(Extracted data entries)

◇ ◇ ◇ ◇

section
/-! PROOFS. Taking an exception by an instruction and returning from it (spec/46_system.md R280, R284, R286;
spec/60_exceptions.md R320, R324): TRAPA and TRAP/VS are the entry from the state with the PC past them, RTE is the
pops of the frame, and a return behind an entry pops what the entry pushed. -/

namespace Sys2Proof.Machine

/-! ## Entries -/

/-- An entry from behind the instruction is one from the state before it: the PC it saves is given apart. -/
theorem Entered.of_advance {s t : State} {n : Nat} {e : Byte} {w : Word} (h : Entered (s.advance n) t e w) :
    Entered s t e w := Entered.of_moved (p := s) h

theorem trapaEntry_eq (v : BitVec 4) : trapaEntry v = BitVec.ofNat 8 (16 + v.toNat) := by
  have hv := v.isLt
  apply BitVec.eq_of_toNat_eq
  rw [trapaEntry, BitVec.toNat_add, BitVec.toNat_setWidth, BitVec.toNat_ofNat]
  simp only [BitVec.ofNat_eq_ofNat, BitVec.toNat_ofNat]
  omega

/-- With an even SP no push of TRAPA's frame raises an exception, so that it is the entry itself. -/
theorem exec_trapa {s : State} (h : s.spEven) (v : BitVec 4) :
    exec (.trapa v) s = (s.advance 2).enter (trapaEntry v) (s.npc (.trapa v)) := by
  have hx : exec (.trapa v) s = finish ((s.advance 2).pushFrame (s.npc (.trapa v)) >>= fun t =>
      pure (t.enterVector (trapaEntry v))) := rfl
  have heven : (s.advance 2).spEven := h
  by_cases hw : (s.advance 2).storable (s.advance 2).pc (s.advance 2).frameBytes
  · rw [hx, pushFrame_ok heven hw, enter_ok heven hw]
    rfl
  · rw [hx, pushFrame_blocked heven hw, enter_blocked heven hw]
    rfl

/-- Settles O18: TRAPA is the entry through its vector from the state with the PC past it. (`trapaEntry` is the model's
name for the number of that vector.) -/
theorem trapaEntryResult : Obligations.TrapaEntry := by
  intro v s heven
  rw [exec_trapa heven, ← trapaEntry_eq]
  refine ⟨fun hw => ?entered, fun hw => ?refused⟩
  case entered =>
    obtain ⟨t, ht, hentered, hsr, hasleep, hirq⟩ :=
      enter_spec (s := s.advance 2) heven (storable_congr rfl rfl hw) (trapaEntry v) (s.npc (.trapa v))
    exact ⟨t, ht, hentered.of_advance, traceCleared_of hsr, hasleep, hirq⟩
  case refused => exact enter_blocked (s := s.advance 2) heven (hw ∘ storable_congr rfl rfl) ..

section
variable {s : State}

theorem exec_trapvs_clear (hv : s.flagV = false) : exec .trapvs s = .next (s.advance 1) :=
  congrArg finish (if_neg (by simp [hv]))

theorem exec_trapvs_set (hv : s.flagV = true) : exec .trapvs s = (s.advance 1).raise .trapVS :=
  congrArg finish (if_pos hv)

end

/-- Settles O19: the exception that V = 1 raises saves the next instruction's address. -/
theorem trapVsBothWays : Obligations.TrapVsBothWays := by
  intro s
  refine ⟨fun hv => exec_trapvs_clear hv, fun hv hnone => ?fault, fun e hv he => ?vector⟩
  case fault =>
    have hvector : (s.advance 1).vectorOf .trapVS = none := hnone
    rw [exec_trapvs_set hv, State.raise, hvector]
    rfl
  case vector =>
    obtain ⟨heven, hodd⟩ := raise_next_spec (exec_trapvs_set hv) rfl he rfl rfl rfl rfl rfl rfl
    refine ⟨fun hsp => ?even, hodd⟩
    obtain ⟨hentered, hrefused⟩ := heven hsp
    refine ⟨fun hw => ?_, hrefused⟩
    obtain ⟨t, ht, hentry, hrest⟩ := hentered hw
    exact ⟨t, ht, hentry.of_advance, hrest⟩

/-! ## RTE -/

/-- The CP that RTE returns to: the one on the stack in maximum mode, else the present one (R324). -/
def State.savedCP (s : State) : Byte := if s.params.maxMode then loByte (s.stackWord 2) else s.cp

/-- The state behind RTE: the words of the frame popped, SP moved past them (R286, R324). -/
def State.resumed (s : State) : State :=
  { s with sr := s.stackWord 0 }.returned s.savedCP (s.sp + s.frameSize) (s.stackWord (s.frameSize - 2))

/-- The stack words above the one popped. -/
theorem stackWord_popped (s : State) (n : Word) : (s.setReg .r7 (s.sp + 2)).stackWord n = s.stackWord (2 + n) := by
  simp only [State.stackWord, sp_setReg, phys_setReg, setReg_mem, BitVec.add_assoc]
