/-- Settles O5: a word that decodes does so to an instruction of its own opcode, and the opcode gives the length. -/
theorem lengthFromOpcodeAlone : Obligations.LengthFromOpcodeAlone := by
  intro n i h
  rw [← opcode_of_decodeNat_ok h]
  exact i.length_eq_of_opcode

end Sys2Proof
end

section
/-! SUPPORT. The step over a word that is no instruction (40_engine.md R112, R113; 60_exceptions.md R230). -/
namespace Sys2Proof.Machine

theorem engineTurn_of_running {s : State} (h : s.st = .running) : engineTurn s = boundaryStep s := by
  rw [engineTurn, h]

theorem boundaryStep_of_fetchDecode_error {s : State} {c : Condition} (hc : s.cancel = false)
    (hf : fetchDecode s = .error c) : boundaryStep s = .next (raise c s) := by
  rw [boundaryStep, hc, hf]

/-- A word at a valid `ip` that does not decode raises the condition of its decode fault, and nothing else changes. -/
theorem step_of_decode_error {s : State} {e : DecodeFault} (hst : s.st = .running) (hc : s.cancel = false)
    (ht : s.enginesTurn = true) (ha : isAddr s.cfg s.ip = true) (hd : decode (s.mem.read s.ip) = .error e) :
    step s = .next (faultedWith s.turnUsed (conditionOf e).cause (conditionOf e).detail) := by
  have hf : fetchDecode s.turnUsed = .error (conditionOf e) := fetchDecode_eq_error.2 (.inr ⟨ha, e, hd, rfl⟩)
  calc step s = engineTurn s.turnUsed := step_of_enginesTurn ht
    _ = boundaryStep s.turnUsed := engineTurn_of_running hst
    _ = .next (raise (conditionOf e) s.turnUsed) := boundaryStep_of_fetchDecode_error hc hf
    _ = .next (faultedWith s.turnUsed (conditionOf e).cause (conditionOf e).detail) := by
      rw [raise_eq_faultedWith (s := s.turnUsed) ha]

/-- Settles O13: the opcode check comes first, so no other digit of the word matters. -/
theorem unknownOpcodeFaults : Obligations.UnknownOpcodeFaults := by
  intro s n hst hc ht ha hn hop
  have hd : decode (s.mem.read s.ip) = .error .unknownOpcode := by
    rw [hn, decode_natCast, decodeNat_of_not_mem_opcodes hop]
  exact step_of_decode_error hst hc ht ha hd

end Sys2Proof.Machine
end

section
/-! SUPPORT. Why the decoder refuses a word of a known opcode (30_encoding.md R88 to R90), and the instruction word as
a sum of its digits (R101). -/
namespace Sys2Proof

/-- The instruction word, digit by digit from the highest. -/
theorem encode_eq_digits (i : Instr) :
    encode i = 10000 * (i.modes.2.2.digit : Int) + 1000 * i.modes.2.1.digit + 100 * i.modes.1.digit + i.opcode := by
  rw [encode, Int.ofNat_eq_natCast]
  push_cast
  ring

theorem eq_one_of_modeOfDigit_immediate {x : Nat} (h : modeOfDigit x = some .immediate) : x = 1 := by
  unfold modeOfDigit at h
  split at h <;> cases h
  rfl

theorem third_digit_of_modesOf_ok {n : Nat} {m1 m2 m3 : Mode} (h : modesOf n = .ok (m1, m2, m3)) :
    modeOfDigit (n / 10000 % 10) = some m3 := by
  unfold modesOf at h
  split at h <;> cases h
  assumption

/-- Reading the modes off a word can only meet a reserved digit. -/
theorem modesOf_error {n : Nat} {e : DecodeFault} (h : modesOf n = .error e) : ∃ k d, e = .reservedMode k d := by
  unfold modesOf at h
  split at h <;> cases h <;> exact ⟨_, _, rfl⟩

◇ ◇ ◇ ◇

◆ **TO DO**:
Take the stretch of lines above from the one containing "refine ⟨fun hw => ?entered, fun" through the one containing "the length. -/" and repeat it exactly, adding no other line.

◆ **WRITTEN SOLUTION**:
  refine ⟨fun hw => ?entered, fun hw => ?refused⟩
  case entered =>
    obtain ⟨t, ht, hentered, hsr, hasleep, hirq⟩ :=
      enter_spec (s := s.advance 2) heven (storable_congr rfl rfl hw) (trapaEntry v) (s.npc (.trapa v))
    exact ⟨t, ht, hentered.of_advance, traceCleared_of hsr, hasleep, hirq⟩
  case refused => exact enter_blocked (s := s.advance 2) heven (hw ∘ storable_congr rfl rfl) ..

section
variable {s : State}

theorem exec_trapvs_clear (hv : s.flagV = false) : exec .trapvs s = .next (s.advance 1) :=
  congrArg finish (if_neg (by simp [hv]))

theorem exec_trapvs_set (hv : s.flagV = true) : exec .trapvs s = (s.advance 1).raise .trapVS :=
  congrArg finish (if_pos hv)

end

/-- Settles O19: the exception that V = 1 raises saves the next instruction's address. -/
theorem trapVsBothWays : Obligations.TrapVsBothWays := by
  intro s
  refine ⟨fun hv => exec_trapvs_clear hv, fun hv hnone => ?fault, fun e hv he => ?vector⟩
  case fault =>
    have hvector : (s.advance 1).vectorOf .trapVS = none := hnone
    rw [exec_trapvs_set hv, State.raise, hvector]
    rfl
  case vector =>
    obtain ⟨heven, hodd⟩ := raise_next_spec (exec_trapvs_set hv) rfl he rfl rfl rfl rfl rfl rfl
    refine ⟨fun hsp => ?even, hodd⟩
    obtain ⟨hentered, hrefused⟩ := heven hsp
    refine ⟨fun hw => ?_, hrefused⟩
    obtain ⟨t, ht, hentry, hrest⟩ := hentered hw
    exact ⟨t, ht, hentry.of_advance, hrest⟩

/-! ## RTE -/

/-- The CP that RTE returns to: the one on the stack in maximum mode, else the present one (R324). -/
def State.savedCP (s : State) : Byte := if s.params.maxMode then loByte (s.stackWord 2) else s.cp

/-- The state behind RTE: the words of the frame popped, SP moved past them (R286, R324). -/
def State.resumed (s : State) : State :=
  { s with sr := s.stackWord 0 }.returned s.savedCP (s.sp + s.frameSize) (s.stackWord (s.frameSize - 2))

/-- The stack words above the one popped. -/
theorem stackWord_popped (s : State) (n : Word) : (s.setReg .r7 (s.sp + 2)).stackWord n = s.stackWord (2 + n) := by
  simp only [State.stackWord, sp_setReg, phys_setReg, setReg_mem, BitVec.add_assoc]
/-- Settles O5: a word that decodes does so to an instruction of its own opcode, and the opcode gives the length. -/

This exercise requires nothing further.